Cloze Task

What it is

The cloze task is a reading comprehension exercise where certain words are masked (replaced with [MASK]) and must be predicted from context. Originally a cognitive psychology task, cloze became a standard pre-training objective for neural language models like BERT. The task encourages learning of semantic and syntactic understanding without requiring labeled data.

[illustrate: Text with masked token; model predicting from context; showing correct and incorrect predictions with probabilities]

How it works

Masking: Randomly select tokens (typically 15% of input) and replace with [MASK]
Prediction: Model predicts original token from context
- Input: “The [MASK] sat on the mat”
- Target: Predict “cat”
Loss: Cross-entropy loss on masked tokens only
Scaling: Pre-train on large corpus; fine-tune on downstream tasks

Example

# Pre-training cloze task
Original: "The quick brown fox jumps over the lazy dog"

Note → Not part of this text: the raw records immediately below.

/-- A request refused for its form (R142, R146, R162): counted and recorded in this cycle; an ADD has no response. -/
def Cyc.refuse (y : Cyc) (x : PendReq) (reason : Nat) : Cyc :=
  let m := x.word
  let bar := decide (8 ≤ rqOp m) && decide (rqOp m ≤ 11)
  let s := if bar then y.s.badReq reason (rqSrc m) 0 (rqBar m)
    else y.s.badReq reason (rqSrc m) (rqCore m) (rqCounter m)
  let y := { y with s := s }
  if bar then y.answer x (if reason = 0 then 4 else 11) 0
  else if rqOp m = 2 ∨ rqOp m = 3 ∨ rqOp m = 4 then y.answer x 4 0 else y

/-! ### Stage 1: barriers -/

/-- A barrier entry's runtime. -/
def State.ent (s : State) (k : Nat) : BarEnt := tget (fun _ => {}) s.bar.ents k

/-- Replace a barrier entry's runtime. -/
def State.setEnt (s : State) (k : Nat) (x : BarEnt) : State :=
  { s with bar := { s.bar with ents := tset (fun _ => {}) s.bar.ents k x } }

/-- Start or stop the stall timer after a change of CUR (R168). -/
def State.stallTimer (s : State) (k : Nat) : State :=
  let c := s.f (barCur k)
  let e := s.ent k
  if c = s.f (barExpect k) ∨ c = 0 then s.setEnt k { e with stallAt := none }
  else if e.stallAt.isNone then s.setEnt k { e with stallAt := some s.now } else s

/-- A bit map of 32-bit words: the bits of word w. -/
def mapWord (l : List Nat) (w : Nat) : Nat :=
  ((l.filter (fun p => p / 32 == w)).eraseDups).foldl (fun n p => n + 2 ^ (p % 32)) 0

/-- ARRIVED_MAP shows the ports that have arrived in the open round of an HBAR entry (Table BRS-12). -/
def State.showPorts (s : State) (k : Nat) : State :=
  if s.part.isK && decide (16 ≤ k) then
    s.each [0, 1, 2] (fun s w => s.setN (arrivedMap (k - 16) w) (mapWord (s.ent k).ports w))
  else s

/-- An arrival is refused (R157). -/
def State.overrun (s : State) : State := ((s.inc BAR_OVERRUNS).raise BAR_CAUSE 0).ev 0x1A

/-- Note a source of an arrival. -/
def State.noteSource (s : State) (k : Nat) (next port : Bool) (src : Nat) : State :=
  let e := s.ent k
  let e := match port, next with
    | false, false => { e with cores := src :: e.cores }
    | false, true => { e with coresN := src :: e.coresN }
    | true, false => { e with ports := src :: e.ports }
    | true, true => { e with portsN := src :: e.portsN }
  (s.setEnt k e).showPorts k

/-- Count one arrival in CUR or NEXT (R157); false where it is refused. -/
def State.countArrival (s : State) (k : Nat) (next port : Bool) (src : Nat) : State × Bool :=
  let F := if next then barNext k else barCur k
  if s.f F < s.f (barExpect k) then
    let s := ((s.setF F (s.f F + 1)).ev 0x18).noteSource k next port src
    (if next then s else s.stallTimer k, true)
  else (s.overrun, false)

/-- Classify and count one arrival against the open round, which stage 3 may complete (R157, R167); false where it is
refused. -/
def State.arrive (s : State) (k r : Nat) (port : Bool) (src : Nat) : State × Bool :=
  let d := (r + 4 - s.f (barRound k)) % 4
  if d = 0 then s.countArrival k false port src
  else if d = 1 then s.countArrival k true port src
  else (s.overrun, false)

/-- The entry that a barrier request names: LBAR below 16, HBAR from 16. -/
def rqEntry (m : Msg) : Nat := if rqFlag m then 16 + rqBar m else rqBar m

/-- The state-dependent refusals of R162; the REASON is 7. -/
def State.barRefused (s : State) (m : Msg) : Bool :=
  (!rqFlag m && decide (16 ≤ rqBar m)) || !s.bit (barEn (rqEntry m)) || (rqFlag m && !s.armed) ||
    (rqOp m == 0xA && (rqRound m + 4 - s.f (barRound (rqEntry m))) % 4 == 2)

/-- A barrier request due in this cycle, BREAD apart (R160 to R162). -/
def Cyc.barrier (y : Cyc) (x : PendReq) : Cyc :=
  let m := x.word
  let k := rqEntry m
  let s := y.s
  if s.barRefused m then y.refuse x 7
  else if rqOp m = 9 then
    let (s, ok) := s.arrive k (rqRound m) false (rqSrc m)
    let y := { y with s := s }
    if ok then y else y.answer x 10 (s.f (barRound k))
  else
    match s.freeSlot (rqSrc m) with
    | none => y.answer x 3 0
    | some sl =>
      if rqOp m = 8 then
        let (s, ok) := s.arrive k (rqRound m) false (rqSrc m)
        if ok then { y with s := s.enterWatch x sl (some (k, rqRound m)) }
        else { y with s := s }.answer x 10 (s.f (barRound k))
      else if (rqRound m + 1) % 4 = s.f (barRound k) then
        { y with s := s.enterWatch x sl (some (k, rqRound m)), past := s.cnt.nextOrd :: y.past }
      else { y with s := s.enterWatch x sl (some (k, rqRound m)) }

/-- Stage 1, everything but the counters: refusals, watches and barrier requests due, in order of source. -/
def Cyc.stageEnter (y : Cyc) : Cyc :=
  let due := y.s.cnt.pend.filter (fun x => x.isDue y.s.now)
  let lt := fun (a b : PendReq) => lexLt [rqSrc a.word, a.port, a.acc] [rqSrc b.word, b.port, b.acc]
  (sortBy lt due).foldl (fun y x =>
    match x.bad with
    | some r => y.refuse x r
    | none =>
      if rqOp x.word = 3 then y.watch x
      else if rqOp x.word = 8 ∨ rqOp x.word = 9 ∨ rqOp x.word = 0xA then y.barrier x
      else y) y

/-- Stage 1: combined arrivals of children, after those of own cores, in order of port (R157, R163); a refused one has
no response. -/
def Cyc.stageArrivals (y : Cyc) : Cyc :=
  let l := sortBy (fun (a b : Nat × Nat × Nat) => decide (a.1 < b.1)) y.s.bar.arrs
  let s := { y.s with bar := { y.s.bar with arrs := [] } }
  { y with s := s.each l (fun s a => (s.arrive (16 + a.2.1) a.2.2 true a.1).1) }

Masked (15%): "The quick [MASK] fox [MASK] over the lazy dog"

Predictions:
  Position 2 (brown): P(brown)=0.8, P(red)=0.05, ...
  Position 4 (jumps): P(jumps)=0.75, P(runs)=0.1, ...

Loss = -log P(brown) - log P(jumps) + ...

# Downstream task fine-tuning
Same model, new task: sentiment classification

Variants and history

Cloze task dates to psychology (1953). BERT (Devlin et al., 2018) popularized masked language modeling in NLP. RoBERTa improved masking strategies. ELECTRA used replaced token detection (more challenging than cloze). XLNet used autoregressive masking for directional context. Cloze remains a fundamental pre-training objective, competitive with causal language modeling.

When to use it

Use cloze objective for:

Pre-training bidirectional encoders (BERT-style)
Unsupervised learning from unlabeled text
When bidirectional context is important (understanding, not generation)
Improving transfer learning to understanding tasks
Domain-adaptive pre-training

Cloze is useful for understanding tasks but suboptimal for generation (autoregressive objectives better). Hybrid approaches combine cloze and causal objectives.